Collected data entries
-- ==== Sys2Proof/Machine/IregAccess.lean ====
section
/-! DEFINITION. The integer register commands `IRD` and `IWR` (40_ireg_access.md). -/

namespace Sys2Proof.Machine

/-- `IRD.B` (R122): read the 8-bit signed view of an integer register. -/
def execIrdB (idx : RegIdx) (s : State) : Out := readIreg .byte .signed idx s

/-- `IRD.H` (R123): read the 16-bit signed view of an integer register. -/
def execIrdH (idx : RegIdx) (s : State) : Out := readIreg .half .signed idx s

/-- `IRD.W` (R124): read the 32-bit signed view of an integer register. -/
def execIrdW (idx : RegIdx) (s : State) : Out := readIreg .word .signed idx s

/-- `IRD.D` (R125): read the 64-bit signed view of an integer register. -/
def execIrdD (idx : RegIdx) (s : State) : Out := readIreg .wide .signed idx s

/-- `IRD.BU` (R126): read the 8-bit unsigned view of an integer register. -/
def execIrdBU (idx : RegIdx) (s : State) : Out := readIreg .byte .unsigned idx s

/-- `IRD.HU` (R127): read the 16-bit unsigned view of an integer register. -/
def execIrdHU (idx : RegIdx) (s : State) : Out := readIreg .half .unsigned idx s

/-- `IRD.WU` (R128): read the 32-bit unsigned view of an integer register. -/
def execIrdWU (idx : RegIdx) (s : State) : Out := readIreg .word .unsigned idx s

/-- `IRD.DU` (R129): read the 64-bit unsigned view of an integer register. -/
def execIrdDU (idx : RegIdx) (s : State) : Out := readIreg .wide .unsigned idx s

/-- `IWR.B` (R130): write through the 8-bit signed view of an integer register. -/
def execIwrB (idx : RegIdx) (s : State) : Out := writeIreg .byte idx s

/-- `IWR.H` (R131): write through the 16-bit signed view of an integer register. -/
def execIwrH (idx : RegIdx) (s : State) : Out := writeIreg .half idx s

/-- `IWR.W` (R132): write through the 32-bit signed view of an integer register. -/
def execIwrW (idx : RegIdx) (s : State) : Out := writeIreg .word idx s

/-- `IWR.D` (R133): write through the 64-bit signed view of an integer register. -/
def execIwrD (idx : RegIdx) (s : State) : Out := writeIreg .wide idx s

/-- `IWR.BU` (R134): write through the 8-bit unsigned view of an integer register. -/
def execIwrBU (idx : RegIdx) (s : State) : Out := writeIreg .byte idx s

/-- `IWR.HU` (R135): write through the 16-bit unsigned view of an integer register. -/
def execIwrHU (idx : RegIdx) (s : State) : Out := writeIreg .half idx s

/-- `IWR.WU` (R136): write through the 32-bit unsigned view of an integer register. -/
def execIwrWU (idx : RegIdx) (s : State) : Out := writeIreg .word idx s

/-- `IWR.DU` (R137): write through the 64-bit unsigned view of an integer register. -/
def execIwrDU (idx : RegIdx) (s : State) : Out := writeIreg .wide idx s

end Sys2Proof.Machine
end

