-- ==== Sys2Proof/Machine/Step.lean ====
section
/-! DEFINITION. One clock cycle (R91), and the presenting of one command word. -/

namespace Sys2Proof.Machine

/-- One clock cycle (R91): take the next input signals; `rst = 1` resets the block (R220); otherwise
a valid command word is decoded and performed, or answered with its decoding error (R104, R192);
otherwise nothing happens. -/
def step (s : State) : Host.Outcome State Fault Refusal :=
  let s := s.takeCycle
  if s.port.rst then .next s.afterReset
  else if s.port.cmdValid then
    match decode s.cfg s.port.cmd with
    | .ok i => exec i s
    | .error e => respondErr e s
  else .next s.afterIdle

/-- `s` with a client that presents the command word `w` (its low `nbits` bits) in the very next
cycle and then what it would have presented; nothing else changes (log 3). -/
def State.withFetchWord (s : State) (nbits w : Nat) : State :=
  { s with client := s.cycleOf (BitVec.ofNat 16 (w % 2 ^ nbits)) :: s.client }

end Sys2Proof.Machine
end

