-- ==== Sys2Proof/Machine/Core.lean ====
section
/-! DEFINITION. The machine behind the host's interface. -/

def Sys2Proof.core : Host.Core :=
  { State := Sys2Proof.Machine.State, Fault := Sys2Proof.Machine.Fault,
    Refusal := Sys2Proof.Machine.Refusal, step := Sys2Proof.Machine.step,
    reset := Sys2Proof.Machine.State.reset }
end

▶ [AIM OF THE TASK]
Looking through the records, copy out every line in which the word "client" is found.

▶ [RESPONSE AREA]
/-- `s` with a client that presents the command word `w` (its low `nbits` bits) in the very next
  { s with client := s.cycleOf (BitVec.ofNat 16 (w % 2 ^ nbits)) :: s.client }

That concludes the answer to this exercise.